Lebanon’s recent history
Between 1950 and 1970, before the civil war that ravaged the country from
1975 to 1990, Lebanon was nicknamed the Switzerland of the Middle East: a
prosperous country, politically stable and in which it was good to live. Even
if the Taif agreement of October 22, 1989, is supposed to have put an end to
the civil war, the antagonism of the various denominational militias never
really ceased.
We can see in Costa
Brava, Lebanon a summary, both geographical and over time, of the recent
history of Lebanon: a small paradise transformed into hell by an event, here
the arrival of this landfill, which fractures the micro-society represented by
the Badri family.
Indeed, even if the
film continues to denounce the ecological ravages of certain projects, even if
the indictment of the corruption which reigns in the country is never
abandoned, we quickly feel that it is the repercussion of the events on the
lives of each of the Badri family members that interests the director above
all: between Walid, supported by Rim, headwind against the project and the men
who are there to set it up, and Soraya who takes control of life before their
departure to the countryside, the gap continues to widen.
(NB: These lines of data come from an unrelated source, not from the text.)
/-- R16, R81, R183 to R187: whatever the image, the settings lie in their ranges, T_storm is at least T_wind, the isolated
share and every draw are within B, and no station fills two source slots. Of an image taken, a field in its range is taken
as it stands and one out of it as the limit it passes; T_storm, the draws and the isolated share are then settled against
T_wind and B. The clamp count is the number of fields so changed. -/
def Obligations.SettingsSettledInRange : Prop :=
  (∀ (im : List Byte) (k : Settings), k = (judgeImage im).settings →
    k.circuit ≤ 7 ∧ (10 ≤ k.budget ∧ k.budget ≤ 2000) ∧ k.isoShare ≤ k.budget ∧ k.rateCode ≤ 3
    ∧ (2 ≤ k.presenceS ∧ k.presenceS ≤ 30) ∧ (5 ≤ k.isolationS ∧ k.isolationS ≤ 250)
    ∧ (4 ≤ k.lifetimeS ∧ k.lifetimeS ≤ 60) ∧ (100 ≤ k.settleMs ∧ k.settleMs ≤ 1000)
    ∧ k.txRetries ≤ 5 ∧ (5 ≤ k.obsPeriodS ∧ k.obsPeriodS ≤ 60)
    ∧ (10 ≤ k.publishStep ∧ k.publishStep ≤ 200) ∧ (10 ≤ k.staleS ∧ k.staleS ≤ 250)
    ∧ (100 ≤ k.anemK ∧ k.anemK ≤ 2000) ∧ k.dirMinSpeed ≤ 100
    ∧ (50 ≤ k.tWind ∧ k.tWind ≤ 600) ∧ k.tRain ≤ 300
    ∧ (100 ≤ k.tStorm ∧ k.tStorm ≤ 999) ∧ k.tWind ≤ k.tStorm ∧ k.hyst ≤ 100
    ∧ (1 ≤ k.wetConfirmS ∧ k.wetConfirmS ≤ 30) ∧ (1 ≤ k.dryConfirmMin ∧ k.dryConfirmMin ≤ 60)
    ∧ (1 ≤ k.calmHoldMin ∧ k.calmHoldMin ≤ 60) ∧ (1 ≤ k.warningS ∧ k.warningS ≤ 10)
    ∧ (100 ≤ k.blankingMs ∧ k.blankingMs ≤ 2000) ∧ k.obstrRetries ≤ 5
    ∧ (5 ≤ k.retryBaseS ∧ k.retryBaseS ≤ 120)
    ∧ (∀ a ∈ k.authority, a ≤ 63) ∧ (∀ n, k.sources.get n ≤ 63)
    ∧ (∀ n m, n ≠ m → k.sources.get n = k.sources.get m → k.sources.get n = 0)
    ∧ ∀ c, (k.channels.get c).enabled = true →
        (1 ≤ (k.channels.get c).draw ∧ (k.channels.get c).draw ≤ 50)
        ∧ (k.channels.get c).draw ≤ k.budget ∧ (k.channels.get c).zone ≤ 3
        ∧ (5 ≤ (k.channels.get c).travelS ∧ (k.channels.get c).travelS ≤ 250)
        ∧ (2 ≤ (k.channels.get c).threshold ∧ (k.channels.get c).threshold ≤ 60)
        ∧ ∀ n, (k.channels.get c).facing = .sector n → n ≤ 15)
  ∧ (∀ (im : List Byte) (k : Settings) (b w : Nat → Nat), k = settingsIn im →
    (∀ n, b n = (im.getD n 0).toNat) → (∀ n, w n = b n * 256 + b (n + 1)) →
    k.station = b 1 ∧ Taken 0 7 (b 2) k.circuit ∧ Taken 10 2000 (w 3) k.budget ∧ Taken 0 3 (b 7) k.rateCode
    ∧ Taken 2 30 (b 8) k.presenceS ∧ Taken 5 250 (b 9) k.isolationS ∧ Taken 4 60 (b 10) k.lifetimeS
    ∧ Taken 100 1000 (b 11 * 10) k.settleMs ∧ Taken 0 5 (b 12) k.txRetries ∧ Taken 5 60 (b 13) k.obsPeriodS
    ∧ Taken 10 200 (b 14) k.publishStep ∧ Taken 10 250 (b 15) k.staleS ∧ Taken 100 2000 (w 16) k.anemK
    ∧ Taken 0 100 (b 18) k.dirMinSpeed ∧ k.hasAnemometer = (im.getD 19 0).getLsbD 0
    ∧ k.hasVane = (im.getD 19 0).getLsbD 1 ∧ k.hasRain = (im.getD 19 0).getLsbD 2
    ∧ Taken 1 30 (b 20) k.wetConfirmS ∧ Taken 1 60 (b 21) k.dryConfirmMin ∧ Taken 50 600 (w 22) k.tWind
    ∧ Taken 0 300 (w 24) k.tRain ∧ (∃ x, Taken 100 999 (w 26) x ∧ k.tStorm = max x k.tWind)
    ∧ Taken 0 100 (b 28) k.hyst ∧ Taken 1 60 (b 29) k.calmHoldMin
    ∧ k.policy = (if b 30 = 1 then .holdPosition else .closeAll)
    ∧ k.remoteRestart = (im.getD 31 0).getLsbD 0 ∧ k.localOpen = (im.getD 31 0).getLsbD 1
    ∧ k.authority = [32, 33, 34, 35].map (fun n => if b n ≤ 63 then b n else 0)
    ∧ Taken 1 10 (b 44) k.warningS ∧ Taken 100 2000 (b 45 * 10) k.blankingMs ∧ Taken 0 5 (b 46) k.obstrRetries
    ∧ Taken 5 120 (b 47) k.retryBaseS
    ∧ (∀ n : SlotId, k.sources.get n =
        if b (36 + n.val) ≤ 63 ∧ ∀ m < n, b (36 + m.val) ≠ b (36 + n.val) then b (36 + n.val) else 0)
    ∧ (∃ x, Taken 0 2000 (w 5) x ∧ (x ≠ 0 → k.isoShare = min x k.budget)
        ∧ (x = 0 →
            (∀ c, (k.channels.get c).enabled = true → (k.channels.get c).draw ≤ k.isoShare)
            ∧ (k.isoShare = 0
              ∨ ∃ c, (k.channels.get c).enabled = true ∧ (k.channels.get c).draw = k.isoShare)))
    ∧ ∀ (c : Channel) (n : Nat) (r : ChannelCfg), n = 48 + 8 * c.val → r = k.channels.get c →
        r.cls = (if b n = 1 then .skylight else if b n = 2 then .windowHigh else if b n = 3 then .windowLow
          else .unused)
        ∧ (r.cls ≠ .unused →
            r.facing = (if b (n + 1) ≤ 15 then .sector (b (n + 1)) else .roof)
            ∧ Taken 0 3 (b (n + 2)) r.zone
            ∧ (∃ x, Taken 1 50 (b (n + 3)) x ∧ r.draw = min x k.budget)
            ∧ Taken 5 250 (b (n + 4)) r.travelS ∧ Taken 2 60 (b (n + 5)) r.threshold
            ∧ r.groups = im.getD (n + 6) 0 ∧ r.timed = (im.getD (n + 7) 0).getLsbD 0
            ∧ r.openingContacts = (im.getD (n + 7) 0).getLsbD 1
            ∧ r.localSwitch = (im.getD (n + 7) 0).getLsbD 2))
  ∧ ∀ (im : List Byte) (k : Settings) (b w : Nat → Nat) (out : Nat → Nat → Nat → Bool), k = settingsIn im →
    (∀ n, b n = (im.getD n 0).toNat) → (∀ n, w n = b n * 256 + b (n + 1)) →
    (∀ lo hi v, out lo hi v = (decide (v < lo) || decide (hi < v))) →
    clampCount im =
      ([out 0 7 (b 2), out 10 2000 (w 3), out 0 3 (b 7), out 2 30 (b 8), out 5 250 (b 9), out 4 60 (b 10),
        out 10 100 (b 11), out 0 5 (b 12), out 5 60 (b 13), out 10 200 (b 14), out 10 250 (b 15),
        out 100 2000 (w 16), out 0 100 (b 18), out 1 30 (b 20), out 1 60 (b 21), out 50 600 (w 22),
        out 0 300 (w 24), out 0 100 (b 28), out 1 60 (b 29), out 0 1 (b 30), out 0 63 (b 32),
        out 0 63 (b 33), out 0 63 (b 34), out 0 63 (b 35), out 1 10 (b 44), out 10 200 (b 45),
        out 0 5 (b 46), out 5 120 (b 47),
        out 100 999 (w 26) || decide (min 999 (max 100 (w 26)) < k.tWind),
        out 0 2000 (w 5) || decide (w 5 ≠ 0 ∧ k.budget < w 5)].map Bool.toNat).sum
      + (allChannels.map (fun n => Bool.toNat (decide (63 < b (36 + n.val)
          ∨ b (36 + n.val) ≠ 0 ∧ ∃ m < n, b (36 + m.val) = b (36 + n.val))))).sum
      + (allChannels.map (fun c =>
          if 3 < b (48 + 8 * c.val) then 1
          else if b (48 + 8 * c.val) = 0 then 0
          else
            ([out 0 16 (b (49 + 8 * c.val)), out 0 3 (b (50 + 8 * c.val)),
              out 1 50 (b (51 + 8 * c.val)) || decide (k.budget < b (51 + 8 * c.val)),
              out 5 250 (b (52 + 8 * c.val)), out 2 60 (b (53 + 8 * c.val))].map Bool.toNat).sum)).sum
Zeina has long
dreamed of joining Alia in Colombia. As for Tala, she is more or less out of
the game, titillated by the awakening of her attraction to Tarek, the site
manager.
The author develops
the identity of each member of the family, reveals the links that unite them,
those that oppose them; a family structure that will be severely tested by
events. Because even if its resonance is political, the family scope is central
and takes a central place within the film.
The woven bonds
stretch, tear, and sometimes even break. The individual characters assert
themselves and collide violently; arguments will break out in scenes (that
might be described as Oscar-worthy) with a form of emotional rebellion, or an
expression of a personal exhaustion, too long contained, that surfaces at the
top of the mountain of garbage.
Questions
Even before seeing the film, simply by reading its title, the spectator
will wonder what is Costa Brava, this Spanish region so popular with tourists,
doing in the title of a Lebanese film. It is simple: in the south of Beirut, at
the mouth of the Ghadir river, the Costa Brava landfill was opened in April
2016, one of two presented by the Lebanese government as a solution to the
crisis of eight-month-old uncollected waste that the country went through in
2015 and 2016.
Another question
arises when looking at the film cast: for the portrayer of Rim, the 9-year-old
girl, there are two similar names: Ceana Restom and Geana Restom. The answer is
simple: they are twins, two little girls resembling each other like two drops
of water but with very different characters, one very calm, the other endowed
with a very great energy. The director has exploited this difference, having
them both play, most often using their natural behavior but also sometimes
having them play against the grain. Of course, we never know if it is Ceana we
see on screen or Geana, but what is important is what we see and what we hear,
and what we see and what we hear is absolutely stunning.
Final statement
This first feature by a
young Lebanese director is very promising. Helped by an excellent cast and by a
very good director of photography, Akl talks to us with strength and talent
about her country, formerly nicknamed the Switzerland of the Middle East, but
whose geographical environment as well as the great religious diversity of its
population have contributed to causing major problems for several years.
This Lebanese work
is thus not reduced solely to the humanitarian problem that it intends to make
known, but develops with great narrative and technical mastery a story of great
emotional breadth that will move fans of family dramas.